Task objective: Return the records that follow, matching each one exactly.

[Dataset entries]

/-- What a plan's state checks find wrong (R39, R43, R126, R127, R228, R288, R296). -/
def State.planBad (s : State) (p : Nat) (pl : Plan) : Bool :=
  match s.kernelOf p pl.kernel, (s.part p).place with
  | some (ts, _), some place =>
    let cells := pl.gx * pl.gy
    let c := halfBytes pl.gx pl.gy pl.outs
    let window := fun (t : KTask) => decide (pl.tbase.getD t.slot 0 * 256 + t.wsize * 256 ≤ 0x30000) &&
      decide (pl.tcbase.getD t.slot 0 + t.ncnt ≤ 64) && (!t.linear || decide (pl.tbase.getD t.slot 0 % 4 = 0))
    let wsOk := fun (w : WsRec) => match imageOf ts w.slot with
      | some t => decide (w.roff + (w.rowCount - 1) * w.rstride + w.rowBytes ≤ t.wsize * 256) && (!w.cntEn || decide (w.cnt < t.ncnt))
      | none => false
    let cntOk := fun (r : CntRec) => match imageOf ts r.slot with
      | some t => decide (r.first + r.count ≤ t.ncnt)
      | none => false
    let reach := pl.ins.all (fun e => !e.src || s.mayReach p e.store (cells * e.len)) &&
      pl.ws.all (fun w => (List.range w.rowCount).all (fun r => s.mayReach p (w.saddr + r * w.sstride) w.rowBytes)) &&
      (pl.outs.isEmpty || s.mayReach p pl.cbase (2 * c))
    let resident := pl.ins.filter (fun e => !e.src)
    let moves := resident.any (fun e => (List.range 192).any (fun b => overlap (1024 * b) 1024 e.sp e.len &&
      place.cores.any (fun q => bitOf (s.rd (CD_SP_LINMAP.LINEAR (coreDie q) (coreN q) (b / 32))) (b % 32) != pl.linear ts b)))
    !(decide (pl.gx = place.gx) && decide (pl.gy = place.gy) && decide (pl.heavy = place.heavy) && ts.all window && pl.ws.all wsOk && pl.cnts.all cntOk &&
      reach && (pl.outs.isEmpty || (s.copyTo p pl).isSome) && !(s.bit (GLB_DLR_PART3.STALE p) && !resident.isEmpty) && !moves)
  | _, _ => true

/-! ### Embedding -/

/-- The tile (tx, ty) of a GX × GY grid on die `d` (R275). -/
def tileBlock (gx gy : Nat) (t : (Nat × Nat) × Nat) : Block :=
  { vx0 := 16 * t.1.1, vy0 := 16 * t.1.2, w := min 16 (gx - 16 * t.1.1), h := min 16 (gy - 16 * t.1.2), px0 := t.2 % 12 * 16, py0 := t.2 / 12 * 16 }

/-- Where the rectangle of TX × TY eligible dies with the lowest y0, then x0, starts (R275 step 1). -/
def rectAt (ok : Nat → Bool) (tx ty : Nat) : Option (Nat × Nat) :=
  ((List.range (13 - ty)).flatMap (fun y => (List.range (13 - tx)).map (fun x => (x, y)))).find? (fun q =>
    (List.range ty).all (fun j => (List.range tx).all (fun i => ok ((q.2 + j) * 12 + q.1 + i))))

/-- Tiles with their dies (R275 steps 1 and 2); none where the eligible dies do not suffice. -/
def tileDies (ok : Nat → Bool) (tx ty heavy : Nat) : Option (List ((Nat × Nat) × Nat)) :=
  let byRow := (List.range ty).flatMap (fun j => (List.range tx).map (fun i => (i, j)))
  let r := if tx ≤ 12 ∧ ty ≤ 12 then rectAt ok tx ty else none
  match r with
  | some (x, y) => some (byRow.map (fun t => (t, (y + t.2) * 12 + x + t.1)))
  | none =>
    let tiles := if heavy = 0 then byRow else (List.range tx).flatMap (fun i => (List.range ty).map (fun j => (i, j)))
    let dies := (if heavy = 0 then List.range 144 else (List.range 12).flatMap (fun x => (List.range 12).map (fun y => y * 12 + x))).filter ok
    if dies.length < tiles.length then none else some (tiles.zip dies)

Solution to this problem:
/-- What a plan's state checks find wrong (R39, R43, R126, R127, R228, R288, R296). -/
def State.planBad (s : State) (p : Nat) (pl : Plan) : Bool :=
  match s.kernelOf p pl.kernel, (s.part p).place with
  | some (ts, _), some place =>
    let cells := pl.gx * pl.gy
    let c := halfBytes pl.gx pl.gy pl.outs
    let window := fun (t : KTask) => decide (pl.tbase.getD t.slot 0 * 256 + t.wsize * 256 ≤ 0x30000) &&
      decide (pl.tcbase.getD t.slot 0 + t.ncnt ≤ 64) && (!t.linear || decide (pl.tbase.getD t.slot 0 % 4 = 0))
    let wsOk := fun (w : WsRec) => match imageOf ts w.slot with
      | some t => decide (w.roff + (w.rowCount - 1) * w.rstride + w.rowBytes ≤ t.wsize * 256) && (!w.cntEn || decide (w.cnt < t.ncnt))
      | none => false
    let cntOk := fun (r : CntRec) => match imageOf ts r.slot with
      | some t => decide (r.first + r.count ≤ t.ncnt)
      | none => false
    let reach := pl.ins.all (fun e => !e.src || s.mayReach p e.store (cells * e.len)) &&
      pl.ws.all (fun w => (List.range w.rowCount).all (fun r => s.mayReach p (w.saddr + r * w.sstride) w.rowBytes)) &&
      (pl.outs.isEmpty || s.mayReach p pl.cbase (2 * c))
    let resident := pl.ins.filter (fun e => !e.src)
    let moves := resident.any (fun e => (List.range 192).any (fun b => overlap (1024 * b) 1024 e.sp e.len &&
      place.cores.any (fun q => bitOf (s.rd (CD_SP_LINMAP.LINEAR (coreDie q) (coreN q) (b / 32))) (b % 32) != pl.linear ts b)))
    !(decide (pl.gx = place.gx) && decide (pl.gy = place.gy) && decide (pl.heavy = place.heavy) && ts.all window && pl.ws.all wsOk && pl.cnts.all cntOk &&
      reach && (pl.outs.isEmpty || (s.copyTo p pl).isSome) && !(s.bit (GLB_DLR_PART3.STALE p) && !resident.isEmpty) && !moves)
  | _, _ => true

/-! ### Embedding -/

/-- The tile (tx, ty) of a GX × GY grid on die `d` (R275). -/
def tileBlock (gx gy : Nat) (t : (Nat × Nat) × Nat) : Block :=
  { vx0 := 16 * t.1.1, vy0 := 16 * t.1.2, w := min 16 (gx - 16 * t.1.1), h := min 16 (gy - 16 * t.1.2), px0 := t.2 % 12 * 16, py0 := t.2 / 12 * 16 }

/-- Where the rectangle of TX × TY eligible dies with the lowest y0, then x0, starts (R275 step 1). -/
def rectAt (ok : Nat → Bool) (tx ty : Nat) : Option (Nat × Nat) :=
  ((List.range (13 - ty)).flatMap (fun y => (List.range (13 - tx)).map (fun x => (x, y)))).find? (fun q =>
    (List.range ty).all (fun j => (List.range tx).all (fun i => ok ((q.2 + j) * 12 + q.1 + i))))

/-- Tiles with their dies (R275 steps 1 and 2); none where the eligible dies do not suffice. -/
def tileDies (ok : Nat → Bool) (tx ty heavy : Nat) : Option (List ((Nat × Nat) × Nat)) :=
  let byRow := (List.range ty).flatMap (fun j => (List.range tx).map (fun i => (i, j)))
  let r := if tx ≤ 12 ∧ ty ≤ 12 then rectAt ok tx ty else none
  match r with
  | some (x, y) => some (byRow.map (fun t => (t, (y + t.2) * 12 + x + t.1)))
  | none =>
    let tiles := if heavy = 0 then byRow else (List.range tx).flatMap (fun i => (List.range ty).map (fun j => (i, j)))
    let dies := (if heavy = 0 then List.range 144 else (List.range 12).flatMap (fun x => (List.range 12).map (fun y => y * 12 + x))).filter ok
    if dies.length < tiles.length then none else some (tiles.zip dies)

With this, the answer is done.